Pluripotent haematopoietic stem cells (HSCs) give rise to common myeloid progenitors (CMP) and common lymphoid progenitors (CLP), which replenish the leukocyte populations of the blood. CMP‐derived innate leukocytes are typically short‐lived and do not proliferate extensively once released from bone marrow (BM). Development of these cells from their progenitors requires the orchestration of many different transcription factors and cytokines including fms‐like tyrosine kinase receptor‐3 ligand (Flt3‐L; Naik et al, 2005), GM‐, G‐, M‐CSF and their receptors (Sallusto & Lanzavecchia, 1994). In the steady‐state, homeostasis of myeloid cells depends primarily on levels of the growth factor Flt3‐L (McKenna et al, 2000), which can drive DC development through both lymphoid and myeloid differentiation pathways (Karsunky et al, 2003). Development of other myeloid lineages requires the activation of specific transcription factors such as C/EBP for the differentiation of neutrophils, Pu.1 (Sfpi1) for monocyte/macrophages and GATA‐1 for erythrocytes, eosinophils and megakaryocytes (Shivdasani & Orkin, 1996; Tenen et al, 1997; Ward et al, 2000). However, it was recently shown that lineage differentiation requires multiple signals and that individual transcription factors are not definitive in lineage commitment. Indeed, Carotta et al. have demonstrated that, in addition to regulating B‐ and T‐cell development, Pu.1 influences the differentiation of both major DC subsets: ‘conventional’ DC (cDC) and plasmacytoid (pDC) through dose‐dependent effects on Flt3 expression (Carotta et al, 2010), and Pu.1 has also been implicated in osteoclast development (Crotti et al, 2008). While the role of calcineurin/NFAT signalling in the function of innate cells such as cDC and pDC (Feau et al, 2005; Granucci et al, 2001, 2004; Zanoni et al, 2009) as well as granulocytes (Greenblatt et al, 2010) is now well described, little is known about the role of this pathway in myeloid cell ontogeny.

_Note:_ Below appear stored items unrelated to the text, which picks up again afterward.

-- ==== Sys2Proof/Tests/Slice0.lean ====
section
/-! SUPPORT. Tests with expected results from spec/95_test_vectors.md and the rules, and one witness for the
hypotheses of each obligation. -/

namespace Sys2Proof.Tests

open Sys2Proof Sys2Proof.Machine

/-! ## The small state the tests start from -/

/-- Draws of all zeros. -/
def zeroDraw : ResetDraw where
  cnt := 0
  ccr := 0
  cf := false
  rise := 0
  fall := 0
  polln := 0
  sh := 0
  bi := 0
  ackv := false
  frame0 := 0
  frame1 := 0
  frame2 := 0
  frame3 := 0
  cand := .none
  raw := 0
  dist := 0
  thru := 0
  ev := .none

/-- Reset values with draws of zeros, an acknowledging display, ECHO low, nothing to come, SEQ in its loop. -/
def calm : State where
  capu := capuReset configDefault zeroDraw
  pins := pinsReset
  ctrl := ctrlReset
  work := workReset configDefault zeroDraw
  seq := .loop
  env := {
    echo := false
    dioExt := true
    adc := [100, 100]
    ack := List.replicate 7 false
    overcap := []
    resets := []
    schedule := []
    count := ⟨0, 0, 0, 0, 0⟩ }
  display := ⟨false, 0, 0, [], false, ⟨[], false, 0, false⟩⟩
  leds := ⟨0, 0⟩
  trace := []
  result := .none
  micro := 0
  script := []
  cfg := configDefault

/-- `calm` with a capture unit. -/
def withCapu (cnt ccr : Nat) (edge : Edge) (cf echo : Bool) : State :=
  (calm.setCapu ⟨cnt, ccr, edge, cf⟩).setEnv { calm.env with echo := echo }

/-- `calm` with a control state. -/
def withCtrl (opState : BitVec 2) (unit : MeasureUnit) (threshold : Dist) (stable : Button) : State :=
  calm.setCtrl ⟨opState, unit, threshold, stable⟩

/-- A state with samples to come. -/
def samples (l : List Nat) (s : State) : State := s.setEnv { s.env with adc := l }

/-- A state with launches to make. -/
def launching (w : OpWord) (s : State) : State := s.setScript [w]

/-- The answer is a next state of which `p` holds. -/
def gives (a : Answer) (p : State → Bool) : Bool :=
  match a with
  | .next t => p t
  | .fault _ => false
  | .refused _ => false

/-! ## Well-formedness -/

theorem test_empty_transaction_is_ill_formed : (Instr.twTransaction []).wellFormed = false := by decide

theorem test_other_operands_are_well_formed :
    (Instr.twTransaction [0]).wellFormed = true ∧ (Instr.textToFrame []).wellFormed = true := by decide

/-! ## Decoding: words written out from 30_encoding R92, R87, R83 to R85 -/

theorem test_decode_capture_unit :
    decode .opx [0b000000] = .ok (.cntTick, []) ∧ decode .opx [0b000001] = .ok (.echoRise, []) ∧
    decode .opx [0b000010] = .ok (.echoFall, []) ∧ decode .opx [0b000011] = .ok (.cfClear, []) ∧
    decode .opx [0b000100] = .ok (.setEdgeRising, []) ∧ decode .opx [0b000101] = .ok (.setEdgeFalling, []) ∧
    decode .opx [0b000110] = .ok (.ccrRead, []) ∧ decode .opx [0b000111] = .ok (.cfRead, []) := by decide
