-- ==== Sys2Proof/Syntax.lean ====
section
/-! DEFINITION. The commands: one constructor per row of spec/opcode_table.json, with the operands that the row's rule gives
the operation or event. -/

namespace Sys2Proof

/-- Who issues a register access or a command (R53, R71): PF0, VF n, core c, or the DMA channel of core c. -/
inductive Src where
  | pf0
  | vf (n : Nat)
  | core (c : Nat)
  | dma (c : Nat)
  deriving DecidableEq, Repr

/-- The completion of an access: read data (R9), Completer Abort (R486), poisoned data (R477), or an access fault in the core
that made it (R471, R474, R477). -/
inductive Completion where
  | data (v : Nat)
  | abort
  | poisoned
  | fault
  deriving DecidableEq, Repr

/-- The four kinds of line-side lanes (R72). -/
inductive LaneKind where
  | pt | pb | ul | ml
  deriving DecidableEq, Repr

/-- The outcome of a burst (R81). -/
inductive BurstEnd where
  | ok | noSignal | noLock | noDelimiter | lostLock
  deriving DecidableEq, Repr

/-- An XGEM frame of a received burst (R123, R124, R354): its port, its key index, the intra-frame position of its payload, the payload as
it stands on the line (encrypted under an index of 1 or 2), whether it ends its packet (LF), and whether an uncorrectable FEC codeword
overlaps it. -/
structure XgemIn where
  port : Nat
  key : Nat
  pos : Nat
  bytes : List Byte
  last : Bool
  fecBad : Bool
  ecc : Nat
  deriving DecidableEq, Repr

/-- One allocation of a received burst (R123, R201, R202): its Alloc-ID, its DBRu (BufOcc and whether the CRC is good) where one
was sent, its non-idle words, its frames, and whether an uncorrectable header ended its delineation. -/
structure AllocIn where
  alloc : Nat
  dbru : Option (Nat × Bool)
  used : Nat
  frames : List XgemIn
  lost : Bool
  deriving DecidableEq, Repr

/-- What the receiver measures of one burst (R80, R81, R121, R123): the upstream frame and the StartTime of its grant; the
amplitude over the first 32 preamble bits in 0.1 mV; the transitions of the preamble in order, each with its preamble bit and the
magnitude of the CDR's phase error there in 1/64 UI; the differing delimiter bits at each position
that came near, as offsets from the expected one; whether lock held to the end; phase (1/64 UI), DC offset (0.1 mV) and taps;
the FS header check, ONU-ID and dying-gasp indication; BIP-32 and FEC counts; its allocations. -/
structure BurstIn where
  tree : Nat
  frame : Nat
  start : Nat
  amp : Nat
  edges : List (Nat × Nat)
  cands : List (Int × Nat)
  held : Bool
  phase : Nat
  dc : Int
  taps : List Int
  headerOk : Bool
  onu : Nat
  dying : Bool
  bip : Nat
  fecCorr : Nat
  fecBad : Nat
  allocs : List AllocIn
  deriving DecidableEq, Repr

/-- A point of an eye scan (R95, R96): the stretches of bits that the monitor slicer examined there, each with the slot of its
burst, whether it lies in the payload of a burst with outcome OK, its bits and the disagreements in it (on UL and ML lanes the slot
and the mark do not count); and the ms that the point took. -/
structure EyePoint where
  parts : List (Nat × Bool × Nat × Nat)
  ms : Nat
  deriving DecidableEq, Repr

/-- The two sweeps of one eye (R95): the points at rising distance from the centre, in 1/64 UI to the left and to the right, in mV
downwards and upwards. -/
structure EyeSweep where
  left : List EyePoint
  right : List EyePoint
  down : List EyePoint
  up : List EyePoint
  deriving DecidableEq, Repr

/-- A frame that an uplink port receives (R361 to R364, R385, R394): its bytes from DA without FCS as they stand on the wire,
whether its FCS is good, whether it holds an error control character or overlaps an uncorrectable FEC codeword, and C in ns at
the first bit after its SFD with the device's path corrections made. -/
structure FrameIn where
  port : Nat
  bytes : List Byte
  fcsOk : Bool
  codeErr : Bool
  at_ : Nat
  ecc : Nat
  deriving DecidableEq, Repr

/-- An allocation structure of a received MAP cell (R449): Alloc-ID, flags, StartTime, GrantSize, burst profile index. -/
structure MapStruct where
  alloc : Nat
  dbru : Bool
  ploamu : Bool
  start : Nat
  size : Nat
  prof : Nat
  deriving DecidableEq, Repr

/-- What a HELLO cell carries (R449): STRUCTURE_ID, ROLE, MODE, TREES, two state bits and a FIT bit per tree, C at the mate's
boundary in ps, the last C it received with its arrival time in ps, and the check value of the pair key, where it holds one. -/
structure HelloIn where
  structId : List Byte
  role : Nat
  mode : Nat
  trees : Nat
  states : Nat
  fit : Nat
  c : Nat
  echo : Option (Nat × Nat)
  check : Option Nat
  deriving DecidableEq, Repr

/-- What training finds on a DDR5 channel (R320, R347): its TRAIN_ERR (0 none, 1 no device, 3 step out of limits, 5 ECC check),
the capacity in GiB and the ranks. -/
structure DdrIn where
  err : Nat
  cap : Nat
  ranks : Nat
  deriving DecidableEq, Repr

/-- What a boot meets outside the device's own state (R42, R320): the read stage (1 header, 2 signature block, 3 whole image,
4 header again, 5 sections, 6 structure; 0 none) at which a read of the firmware or of the image faults, the HBM2E's TRAIN_ERR,
and the DDR5 channels. -/
structure BootIn where
  fwFault : Nat
  imgFault : Nat
  hbm : Nat
  ddr : List DdrIn
  deriving DecidableEq, Repr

In the current report, we have used inhibitors of calcineurin/NFAT binding CsA and VIVIT peptide (Aramburu et al, 1999) to investigate the role of NFAT in the development and homeostasis of the myeloid cell compartment. We have used genetically engineered HSC lines that express a potent inhibitory peptide of calcineurin/NFAT binding (VIVIT peptide) to attenuate NFAT signalling throughout myeloid cell development. We provide evidence that NFAT is expressed in HSC lines and is up‐regulated upon Flt3‐L stimulation, and that murine NFAT plays an important inhibitory role in the in vivo development of myeloid‐lineage cells. These results suggest that the calcineurin/NFAT pathway is a potent negative regulator of myeloid cell development.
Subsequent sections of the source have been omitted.